▸ **PROBLEM DETAILS**:
Among the lines below, copy exactly those from the one with "clauses of the" through the one with "command rules, the", counting both ends.

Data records
-- ==== Sys2Proof/Tests/Slice0.lean ====
section
/-! SUPPORT. The model's own tests. Expected values are from spec/ (95_test_vectors.md, the *Example* clauses of the
command rules, the encodings of 30_encoding.md R72 to R74), never from the model. Below them, the witnesses: for each
statement with hypotheses, a concrete state and operands that meet them. -/
namespace Sys2Proof.Tests
open Sys2Proof.Machine

/-! ## Well-formedness: the one check refuses an ill-formed term -/

theorem test_wellFormed_refuses_one_destination : ¬ WellFormed (.pdiv 3 3 0 1) := by decide
theorem test_wellFormed_accepts_two_destinations : WellFormed (.pdiv 0 1 0 0) := by decide

/-! ## Decoding: one word per command, written out in the fields of its format (R72, R74) -/

theorem test_decode_srd : decode 0b00000001_00000000_0000000000000010 = some (.srd 2) := by decide
theorem test_decode_finit : decode 0b00010000_00000000_0000000100011101 = some (.finit 0x11D) := by decide
theorem test_decode_fadd : decode 0b00010001_00000000_01010011_11001010 = some (.fadd 0x53 0xCA) := by decide
theorem test_decode_fmul : decode 0b00010010_00000000_00000010_10001110 = some (.fmul 0x02 0x8E) := by decide
theorem test_decode_finv : decode 0b00010011_0000000000000000_00000010 = some (.finv 0x02) := by decide
theorem test_decode_fexp : decode 0b00010100_00000000_1000000000000000 = some (.fexp 0x8000) := by decide
theorem test_decode_flog : decode 0b00010101_0000000000000000_00011101 = some (.flog 0x1D) := by decide
theorem test_decode_pclr : decode 0b00100000_011_000000000000000000000 = some (.pclr 3) := by decide
theorem test_decode_ppush : decode 0b00100001_001_0000000000000_10101011 = some (.ppush 1 0xAB) := by decide
theorem test_decode_prdl : decode 0b00100010_010_000000000000000000000 = some (.prdl 2) := by decide
theorem test_decode_prdc : decode 0b00100011_011_00000_1111111111111111 = some (.prdc 3 0xFFFF) := by decide
theorem test_decode_pmov : decode 0b00100100_001_110_000000000000000000 = some (.pmov 1 6) := by decide
theorem test_decode_pnorm : decode 0b00100101_010_101_000000000000000000 = some (.pnorm 2 5) := by decide
theorem test_decode_padd : decode 0b00100110_010_000_001_000000000000000 = some (.padd 2 0 1) := by decide
theorem test_decode_pmul : decode 0b00100111_011_101_010_000000000000000 = some (.pmul 3 5 2) := by decide
theorem test_decode_pdiv : decode 0b00101000_010_011_000_001_000000000000 = some (.pdiv 2 3 0 1) := by decide
theorem test_decode_pmono : decode 0b00110_100_00011101_0000000000000011 = some (.pmono 4 0x1D 3) := by decide
theorem test_decode_gen : decode 0b01000000_101_00000_0000000000001000 = some (.gen 5 8) := by decide
theorem test_decode_rchk : decode 0b01000001_00000000_0000000000001010 = some (.rchk 10) := by decide
theorem test_decode_econ : decode 0b01001000_00000000_0000000011111111 = some (.econ 255) := by decide
theorem test_decode_enc : decode 0b01001001_00000000_0000000000000011 = some (.enc 3) := by decide
theorem test_decode_dclr : decode 0b01010000_000000000000000000000000 = some .dclr := by decide
theorem test_decode_dpush : decode 0b01010001_0000000000000000_01000000 = some (.dpush 0x40) := by decide
theorem test_decode_drdl : decode 0b01010010_000000000000000000000000 = some .drdl := by decide
theorem test_decode_drd : decode 0b01010011_00000000_0000000000000101 = some (.drd 5) := by decide
theorem test_decode_crdl : decode 0b01010100_000000000000000000000000 = some .crdl := by decide
theorem test_decode_crd : decode 0b01010101_00000000_0000000000001001 = some (.crd 9) := by decide

/-- Illegal words of 95_test_vectors.md section 3, one for each way a word can be illegal. -/
theorem test_decode_illegal :
    [0x00000000, 0xFFFFFFFF, 0x01010000, 0x02000000, 0x13000100, 0x20100000, 0x212001AB, 0x23610000, 0x24020000,
     0x26404000, 0x28000000, 0x28241000, 0x284C1001, 0x38000000, 0x54800000].all (fun w : Word => decode w == none) :=
  by decide

/-! ## A small field: the tables of polynomial 0x11D (95_test_vectors.md sections 2.1, 2.2) -/

/-- EXP[0..254]. -/
def exp11D : List Byte :=
  [0x01, 0x02, 0x04, 0x08, 0x10, 0x20, 0x40, 0x80, 0x1d, 0x3a, 0x74, 0xe8, 0xcd, 0x87, 0x13, 0x26] ++
  [0x4c, 0x98, 0x2d, 0x5a, 0xb4, 0x75, 0xea, 0xc9, 0x8f, 0x03, 0x06, 0x0c, 0x18, 0x30, 0x60, 0xc0] ++
  [0x9d, 0x27, 0x4e, 0x9c, 0x25, 0x4a, 0x94, 0x35, 0x6a, 0xd4, 0xb5, 0x77, 0xee, 0xc1, 0x9f, 0x23] ++
  [0x46, 0x8c, 0x05, 0x0a, 0x14, 0x28, 0x50, 0xa0, 0x5d, 0xba, 0x69, 0xd2, 0xb9, 0x6f, 0xde, 0xa1] ++
  [0x5f, 0xbe, 0x61, 0xc2, 0x99, 0x2f, 0x5e, 0xbc, 0x65, 0xca, 0x89, 0x0f, 0x1e, 0x3c, 0x78, 0xf0] ++
  [0xfd, 0xe7, 0xd3, 0xbb, 0x6b, 0xd6, 0xb1, 0x7f, 0xfe, 0xe1, 0xdf, 0xa3, 0x5b, 0xb6, 0x71, 0xe2] ++
  [0xd9, 0xaf, 0x43, 0x86, 0x11, 0x22, 0x44, 0x88, 0x0d, 0x1a, 0x34, 0x68, 0xd0, 0xbd, 0x67, 0xce] ++
  [0x81, 0x1f, 0x3e, 0x7c, 0xf8, 0xed, 0xc7, 0x93, 0x3b, 0x76, 0xec, 0xc5, 0x97, 0x33, 0x66, 0xcc] ++
  [0x85, 0x17, 0x2e, 0x5c, 0xb8, 0x6d, 0xda, 0xa9, 0x4f, 0x9e, 0x21, 0x42, 0x84, 0x15, 0x2a, 0x54] ++
  [0xa8, 0x4d, 0x9a, 0x29, 0x52, 0xa4, 0x55, 0xaa, 0x49, 0x92, 0x39, 0x72, 0xe4, 0xd5, 0xb7, 0x73] ++
  [0xe6, 0xd1, 0xbf, 0x63, 0xc6, 0x91, 0x3f, 0x7e, 0xfc, 0xe5, 0xd7, 0xb3, 0x7b, 0xf6, 0xf1, 0xff] ++
  [0xe3, 0xdb, 0xab, 0x4b, 0x96, 0x31, 0x62, 0xc4, 0x95, 0x37, 0x6e, 0xdc, 0xa5, 0x57, 0xae, 0x41] ++
  [0x82, 0x19, 0x32, 0x64, 0xc8, 0x8d, 0x07, 0x0e, 0x1c, 0x38, 0x70, 0xe0, 0xdd, 0xa7, 0x53, 0xa6] ++
  [0x51, 0xa2, 0x59, 0xb2, 0x79, 0xf2, 0xf9, 0xef, 0xc3, 0x9b, 0x2b, 0x56, 0xac, 0x45, 0x8a, 0x09] ++
  [0x12, 0x24, 0x48, 0x90, 0x3d, 0x7a, 0xf4, 0xf5, 0xf7, 0xf3, 0xfb, 0xeb, 0xcb, 0x8b, 0x0b, 0x16] ++
  [0x2c, 0x58, 0xb0, 0x7d, 0xfa, 0xe9, 0xcf, 0x83, 0x1b, 0x36, 0x6c, 0xd8, 0xad, 0x47, 0x8e]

▸ **EXPECTED ANSWER**:
/-! SUPPORT. The model's own tests. Expected values are from spec/ (95_test_vectors.md, the *Example* clauses of the
command rules, the encodings of 30_encoding.md R72 to R74), never from the model. Below them, the witnesses: for each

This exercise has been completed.